Darn...sounds like a subset of what I use. I'd be interested
in knowing more about TAP (with an eye towards adopting use of it),
and would suggest some possibly missing features might be:

  - ability to flag if the current tape record had a
    recovered read error (obviously, not all hardware/OS's support
    getting that information)

  - ability to flag if a particular tape record had a hard error
    while reading it

  - ability to flag if an End-of-tape marker/indicator was seen
    while reading the the current record (again, not all
    hardware/OS's support getting that information)

  - overall header at start of file, recording information about the
    tape

I have a program called "tapedisk", which reads an arbitrary tape
and "copies" it to a single disk file (or set of files, if the size of the
output file exceeds the maximum disk file size). The purpose of
tapedisk is to allow a future exact copy of the tape to be recreated
on another tape (of equal or larger size). (That future copy would be
made with the companion program, disktape.) Additionally, most of
my other tape-reading utilities know how to read a tapedisk format
disk file as though it were a tape.

This is what I store on a per-tape-record basis:

   record # (since start of tape (not since last EOF), 1-based)
   record size (# bytes, not including this 16-byte header)
   (reserved word) (to allow for future information)
   flag word:
       bit for "recovered error while reading"
       bit for "hard error while reading"
       bit for "encountered an EOF" (in this case, record size is 0)
       bit for "encountered an EOT" (in this case, if data was returned,
               record size will be non-0)
       compression type:
         0 ... record not compressed
         1 ... record compressed (with zlib)
         ...
   ...tape record...

This is some what I store as a "header" at the start of the overall output:

   version ID of tapedisk

   72 character description of the tape, as entered by the user

   name of tape device
       (Useful if questions arise later about the condition of the
       hardware used)

   # full records
       If one requests X bytes in a read-from-tape, and the current
       tape record happens to be X + Y bytes in size, most
       tape drives / OS's seem to quietly throw away the extra Y
       bytes without telling the user.
       Obviously, that's *CRITICALLY* important information.
       So, if I expect X bytes, I always request X+2 (or more) bytes...
       if I get the full X+2, then I know there's some chance that
       the tape record was MORE than X+2 bytes long.
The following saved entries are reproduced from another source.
/-- vsel (R146): Selects each lane from one of two registers by a mask. -/
def execVsel (vd va vb : BitVec 6) (sel : BitVec 3) (s : State) : Host.Outcome State Fault Refusal :=
  lanewise (.vsel vd va vb sel) s vd 0 fun c j => if (c.mask sel).getLsbD j then c.lane va j else c.lane vb j

/-- vand (R147): ANDs 32-bit lanes. -/
def execVand (vd va vb : BitVec 6) (mk : BitVec 3) (s : State) : Host.Outcome State Fault Refusal :=
  lanewise (.vand vd va vb mk) s vd mk fun c j => c.lane va j &&& c.lane vb j

/-- vor (R147): ORs 32-bit lanes. -/
def execVor (vd va vb : BitVec 6) (mk : BitVec 3) (s : State) : Host.Outcome State Fault Refusal :=
  lanewise (.vor vd va vb mk) s vd mk fun c j => c.lane va j ||| c.lane vb j

/-- vxor (R147): XORs 32-bit lanes. -/
def execVxor (vd va vb : BitVec 6) (mk : BitVec 3) (s : State) : Host.Outcome State Fault Refusal :=
  lanewise (.vxor vd va vb mk) s vd mk fun c j => c.lane va j ^^^ c.lane vb j

/-- vshl (R147): Shifts lanes left. -/
def execVshl (vd va vb : BitVec 6) (mk : BitVec 3) (s : State) : Host.Outcome State Fault Refusal :=
  lanewise (.vshl vd va vb mk) s vd mk fun c j => c.lane va j * 2 ^ (c.lane vb j % 32) % 2 ^ 32

/-- vshr (R147): Shifts lanes right logically. -/
def execVshr (vd va vb : BitVec 6) (mk : BitVec 3) (s : State) : Host.Outcome State Fault Refusal :=
  lanewise (.vshr vd va vb mk) s vd mk fun c j => c.lane va j / 2 ^ (c.lane vb j % 32)

/-- vsra (R147): Shifts lanes right arithmetically. -/
def execVsra (vd va vb : BitVec 6) (mk : BitVec 3) (s : State) : Host.Outcome State Fault Refusal :=
  lanewise (.vsra vd va vb mk) s vd mk fun c j => wrap 32 (sint 32 (c.lane va j) / 2 ^ (c.lane vb j % 32))

/-- viadd (R147): Adds lanes modulo 2^32. -/
def execViadd (vd va vb : BitVec 6) (mk : BitVec 3) (s : State) : Host.Outcome State Fault Refusal :=
  lanewise (.viadd vd va vb mk) s vd mk fun c j => (c.lane va j + c.lane vb j) % 2 ^ 32

/-- visub (R147): Subtracts lanes modulo 2^32. -/
def execVisub (vd va vb : BitVec 6) (mk : BitVec 3) (s : State) : Host.Outcome State Fault Refusal :=
  lanewise (.visub vd va vb mk) s vd mk fun c j => (c.lane va j + 2 ^ 32 - c.lane vb j) % 2 ^ 32

/-- vimul (R147): Multiplies lanes modulo 2^32. -/
def execVimul (vd va vb : BitVec 6) (mk : BitVec 3) (s : State) : Host.Outcome State Fault Refusal :=
  lanewise (.vimul vd va vb mk) s vd mk fun c j => c.lane va j * c.lane vb j % 2 ^ 32

/-! ### Conversion and MX blocks (R148 to R151) -/

/-- One lane of vcvt: dir 0 fp32 to fmt, into a sub-element; dir 1 a sub-element to fp32. -/
def cvtLane (rqf fmt dir rm : Nat) (sat : Bool) (part rb old src : Nat) : Nat :=
  let w := fmtWidth fmt
  if dir = 0 then setBits old (w * part) w (convert rqf (decodeNum 0 0 src) fmt rm sat rb).code
  else (convert 0 (decodeNum rqf fmt (bitsOf src (w * part) w)) 0 rm sat rb).code

/-- vcvt (R148): Converts lanes between fp32 and a sub-element of another format. -/
def execVcvt (vd va fmt : BitVec 6) (dir : BitVec 1) (rm : BitVec 3) (sat : BitVec 1) (part : BitVec 3) (s : State) :
    Host.Outcome State Fault Refusal :=
  issueCore (.vcvt vd va fmt dir rm sat part) s fun c _ =>
    let rqf := c.c.rqf
    if fmt = 0x0B ∧ 24 < rqf.toNat then .fault 0x23 (rqf.zeroExtend 64)
    else
      let f := fun j => cvtLane rqf.toNat fmt.toNat dir.toNat rm.toNat (sat == 1) part.toNat
        (if rm = 4 then drawRb c .C j else 0) (c.lane vd j) (c.lane va j)
      .ok ((c.setRow vd ((List.range 64).map f)).drawn (rm == 4))

/-- Codes of `w` bits in element order, as the 64 lanes that hold them (R137). -/
def packLanes (w : Nat) (codes : List Nat) : List Nat :=
  (List.range 64).map fun l => (List.range (32 / w)).foldl (fun a p => a + 2 ^ (w * p) * codes.getD (32 / w * l + p) 0) 0

/-- Code `e` of `w` bits in element order. -/
def codeAt (w : Nat) (lanes : List Nat) (e : Nat) : Nat := bitsOf (lanes.getD (e / (32 / w)) 0) (w * (e % (32 / w))) w

/-- vquant (R150): Quantises two 32-value blocks to an MX format and writes codes, scales, amax and saturation count.
-/
def execVquant (vd va vs fmt : BitVec 6) (s : State) : Host.Outcome State Fault Refusal :=
  issueCore (.vquant vd va vs fmt) s fun c _ =>
    let x := (c.row va).map (decodeNum 0 0)
    let p := quantBlock fmt.toNat (x.take 32)
    let q := quantBlock fmt.toNat (x.drop 32)
    let old := c.row vs
    let c := c.setRow vd (packLanes (fmtWidth fmt.toNat) (p.codes ++ q.codes))
    let rest := if vs = vd then c.row vs else old
    .ok (c.setRow vs ([p.scale + 2 ^ 8 * q.scale, amaxCode p.amax, amaxCode q.amax, p.sat + q.sat] ++ rest.drop 4))

/-- vdeq (R151): Dequantises MX codes with their scales to fp32. -/
def execVdeq (vd va vs fmt : BitVec 6) (s : State) : Host.Outcome State Fault Refusal :=
  lanewise (.vdeq vd va vs fmt) s vd 0 fun c j =>
    let sc := bitsOf (c.lane vs 0) (8 * (j / 32)) 8
    if sc = 0xFF then 0x7FC00000
    else (convert 0 ((decodeNum 0 fmt.toNat (codeAt (fmtWidth fmt.toNat) (c.row va) j)).scale ((sc : Int) - 127)) 0 0 false 0).code

/-! ### vhad (R152) -/

/-- One butterfly stage of distance `h`, within blocks of 32. -/
def hadStage (x : List Nat) (h : Nat) : List Nat :=
  (List.range 64).map fun i =>
    if i / h % 2 = 0 then fpAdd 0 0 0 (x.getD i 0) (x.getD (i + h) 0) else fpSub 0 0 0 (x.getD (i - h) 0) (x.getD i 0)

/-- vhad (R152): Applies an optionally signed and scaled Hadamard transform to each 32-lane block. -/
def execVhad (vd va : BitVec 6) (mn : BitVec 3) (norm sign : BitVec 1) (s : State) : Host.Outcome State Fault Refusal :=
  issueCore (.vhad vd va mn norm sign) s fun c _ =>
    let x := (List.range 64).map fun j =>
      if sign = 1 ∧ (c.mask mn).getLsbD j then c.lane va j ^^^ 2 ^ 31 else c.lane va j
    let x := [1, 2, 4, 8, 16].foldl hadStage x
    .ok (c.setRow vd (if norm = 1 then x.map fun v => fpMul 0 0 0 v 0x3E3504F3 else x))

/-! ### The crossbar: permutes, row transfers, gathers and scatters (R153 to R158) -/

/-- Issue of a crossbar instruction: LWC rises, or the stream waits while it is 32 (R154). -/
def viaCrossbar (c : CoreSt) (r : CoreSt → Res CoreSt) : Res CoreSt :=
  if 32 ≤ c.ctr.lwc then .wait .crossbar c else r { c with ctr := { c.ctr with lwc := c.ctr.lwc + 1 } }

/-- A permute takes the crossbar without touching storage, and gives way in the banks that its lanes' sources lead it by;
which those are is free (R154; DESIGN CHOICE, safe: log entry 96). -/
def CoreSt.askCrossbar (c : CoreSt) (lanes : List Nat) : CoreSt := c.askBanks (Config.permuteBanks lanes) 6 4

/-- vperm (R153): Permutes lanes by an index register through the crossbar. -/
def execVperm (vd va vb : BitVec 6) (mk : BitVec 3) (s : State) : Host.Outcome State Fault Refusal :=
  issueCore (.vperm vd va vb mk) s fun c _ => viaCrossbar c fun c =>
    let from_ := (List.range 64).map fun j => c.lane vb j % 64
    .ok ((c.setRow vd ((List.range 64).map fun j => if c.on mk j then c.lane va (from_.getD j 0) else c.lane vd j)).askCrossbar from_)

/-- vrot (R153): Rotates lanes by an immediate through the crossbar. -/
def execVrot (vd va imm : BitVec 6) (mk : BitVec 3) (s : State) : Host.Outcome State Fault Refusal :=
  issueCore (.vrot vd va imm mk) s fun c _ => viaCrossbar c fun c =>
    let from_ := (List.range 64).map fun j => (j + imm.toNat) % 64
    .ok ((c.setRow vd ((List.range 64).map fun j => if c.on mk j then c.lane va (from_.getD j 0) else c.lane vd j)).askCrossbar from_)

/-- vbcast (R153): Broadcasts the low 32 bits of a scalar register to lanes. -/
def execVbcast (vd : BitVec 6) (ra : BitVec 5) (mk : BitVec 3) (s : State) : Host.Outcome State Fault Refusal :=
  lanewise (.vbcast vd ra mk) s vd mk fun c _ => (c.c.val ra).toNat % 2 ^ 32

/-- `s[sa] + sext(imm7) × 256`, in 64 bits (R155). -/
def eaRow (c : CoreSt) (ra : BitVec 5) (imm : BitVec 7) : Nat := (c.c.val ra + (imm.signExtend 64) * 256).toNat

/-- Word offsets that a gather or a scatter addresses, in lane order. -/
def eaLanes (c : CoreSt) (ra : BitVec 5) (vi : BitVec 6) (imm : BitVec 7) : List Nat :=
  (List.range 64).map fun j => (eaRow c ra imm + c.lane vi j) % 2 ^ 64

/-- The checks of R156 on every lane: the range first, then the alignment, each with its lowest failing lane. -/
def lanesFault (es : List Nat) : Option (Nat × Nat) :=
  match es.find? fun e => 2 ^ 20 < e + 4, es.find? fun e => e % 4 ≠ 0 with
  | some e, _ => some (0x09, e)
  | none, some e => some (0x0A, e)
  | none, none => none

/-- The checks of R156 on the 256 bytes of a row: the cause, and the offset of the lowest lane that fails. -/
def rowFault (ea : Nat) : Option (Nat × Nat) :=
  (scratchFault ea 256 4).map fun e => (e, if e = 0x09 ∧ ea + 4 ≤ 2 ^ 20 then ea + 4 * ((2 ^ 20 - ea) / 4) else ea)

/-- vld (R155): Loads 256 scratchpad bytes into a vector register through the crossbar. -/
def execVld (vd : BitVec 6) (ra : BitVec 5) (imm : BitVec 7) (s : State) : Host.Outcome State Fault Refusal :=
  issueCore (.vld vd ra imm) s fun c _ =>
    let ea := eaRow c ra imm
    match rowFault ea with
    | some (e, a) => .fault e (eaInfo a)
    | none => viaCrossbar c fun c =>
      ({ c with acc := c.acc.setBytes (c.rowBase vd) (c.scratch.bytes ea 256) } : CoreSt).accessed [(ea, 256)] 1 1 4 false false

/-- vst (R155): Stores a vector register as 256 scratchpad bytes. Its 8-byte pieces become visible together, in the one
move (R158 promises no order among them; DESIGN CHOICE, unsafe: log entry 2). -/
def execVst (vd : BitVec 6) (ra : BitVec 5) (imm : BitVec 7) (s : State) : Host.Outcome State Fault Refusal :=
  issueCore (.vst vd ra imm) s fun c _ =>
    let ea := eaRow c ra imm
    match rowFault ea with
    | some (e, a) => .fault e (eaInfo a)
    | none =>
      ({ c with scratch := c.scratch.setBytes ea (c.acc.bytes (c.rowBase vd) 256) } : CoreSt).accessed [(ea, 256)] 1 1 2 true true

/-- vgth (R155): Gathers one scratchpad word per lane by offsets in a vector register. -/
def execVgth (vd : BitVec 6) (ra : BitVec 5) (vi : BitVec 6) (imm : BitVec 7) (s : State) :
    Host.Outcome State Fault Refusal :=
  issueCore (.vgth vd ra vi imm) s fun c _ =>
    let es := eaLanes c ra vi imm
    match lanesFault es with
    | some (e, a) => .fault e (eaInfo a)
    | none => viaCrossbar c fun c =>
      (c.setRow vd (es.map fun e => c.scratch.num e 4)).accessed (es.map fun e => (e, 4)) 1 1 4 false false

/-- vsct (R157): Scatters one word per lane in increasing lane order; other streams and engines see all of its pieces
together (R158; DESIGN CHOICE, unsafe: log entry 2). -/
def execVsct (vd : BitVec 6) (ra : BitVec 5) (vi : BitVec 6) (imm : BitVec 7) (s : State) :
    Host.Outcome State Fault Refusal :=
  issueCore (.vsct vd ra vi imm) s fun c _ =>
    let es := eaLanes c ra vi imm
    match lanesFault es with
    | some (e, a) => .fault e (eaInfo a)
    | none => viaCrossbar c fun c =>
      ({ c with scratch := (es.zip (c.row vd)).foldl (fun m p => m.setNum p.1 4 p.2) c.scratch } : CoreSt).accessed
        (es.map fun e => (e, 4)) 1 6 4 true true

/-- A crossbar instruction completes (R154), once the banks have served what the crossbar asked for (R188): LWC falls. -/
def execCrossbarInstructionCompletion (core : Nat) (s : State) : Host.Outcome State Fault Refusal :=
  if (s.core core).ctr.lwc = 0 ∨ (s.core core).banks.any (fun e => e.1 / 256 == 4) then .refused (.notEnabled "CROSSBAR_INSTRUCTION_COMPLETION")
  else .next (s.modCore core fun c => { c with ctr := { c.ctr with lwc := c.ctr.lwc - 1 } })

/-! ### Reductions, scan, sort and random rows (R159 to R163) -/

/-- The sum of a type: fp32 in rne, or modulo 2^32. -/
def sumOp (ty a b : Nat) : Nat := if ty = 0 then fpAdd 0 0 0 a b else (a + b) % 2 ^ 32

def sumIdentity (ty : Nat) : Nat := if ty = 0 then 2 ^ 31 else 0

/-- The greater of a type (R116, signed, unsigned). -/
def maxOp (ty a b : Nat) : Nat :=
  if ty = 0 then fpMax 0 a b else if ty = 1 then (if sint 32 a < sint 32 b then b else a) else max a b

/-- One level of the tree of R160: element i with element i + h. -/
def treeLevel {α : Type} (op : α → α → α) (d : α) (x : List α) (h : Nat) : List α :=
  (List.range h).map fun i => op (x.getD i d) (x.getD (i + h) d)

def treeReduce {α : Type} (op : α → α → α) (d : α) (x : List α) : α :=
  ([32, 16, 8, 4, 2, 1].foldl (treeLevel op d) x).getD 0 d

/-- A maximum to which a lane that is off contributes nothing. -/
def maxSome (ty : Nat) : Option Nat → Option Nat → Option Nat
  | some a, some b => some (maxOp ty a b)
  | some a, none => some a
  | none, b => b

def maxEmpty (ty : Nat) : Nat := if ty = 0 then 0xFF800000 else if ty = 1 then 0x80000000 else 0

/-- vreds (R160): Sums contributing lanes by a fixed tree and writes the sum to every lane. -/
def execVreds (vd va : BitVec 6) (mk : BitVec 3) (ty : BitVec 2) (s : State) : Host.Outcome State Fault Refusal :=
  issueCore (.vreds vd va mk ty) s fun c _ =>
    let x := (List.range 64).map fun j => if c.on mk j then c.lane va j else sumIdentity ty.toNat
    .ok (c.setRow vd (List.replicate 64 (treeReduce (sumOp ty.toNat) 0 x)))

/-- vredx (R160): Takes the maximum of contributing lanes and writes it to every lane. -/
def execVredx (vd va : BitVec 6) (mk : BitVec 3) (ty : BitVec 2) (s : State) : Host.Outcome State Fault Refusal :=
  issueCore (.vredx vd va mk ty) s fun c _ =>
    let x := (List.range 64).map fun j => if c.on mk j then some (c.lane va j) else none
    .ok (c.setRow vd (List.replicate 64 ((treeReduce (maxSome ty.toNat) none x).getD (maxEmpty ty.toNat))))

/-- Running sums in lane order (R161); a lane that is off repeats the sum. -/
def scanFrom (ty acc : Nat) : List (Option Nat) → List Nat
  | [] => []
  | none :: r => acc :: scanFrom ty acc r
  | some v :: r => sumOp ty acc v :: scanFrom ty (sumOp ty acc v) r

/-- vscan (R161): Writes inclusive running sums in lane order. -/
def execVscan (vd va : BitVec 6) (mk : BitVec 3) (ty : BitVec 2) (s : State) : Host.Outcome State Fault Refusal :=
  issueCore (.vscan vd va mk ty) s fun c _ =>
    .ok (c.setRow vd (scanFrom ty.toNat (sumIdentity ty.toNat)
      ((List.range 64).map fun j => if c.on mk j then some (c.lane va j) else none)))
Any time I
       get a tape record of exactly what I requested, I increment
       the "# full records" counter, so I will know in the future how
       many tape records *might* have been silently truncated.

   date/time tape was read (starting time, not ending time)

   size of largest tape record (in bytes)
   size of shortest tape record (in bytes, not counting 0)

   # of EOFs in a row that the user defined to be a logical
      End Of Tape. (0 means that logical End Of Tape wasn't used)
      (This applies to some OS's that put a double EOF at the logical
      end of data ... on a 9-track tape, it often realllllly helps
      to know that one should stop reading at that point.)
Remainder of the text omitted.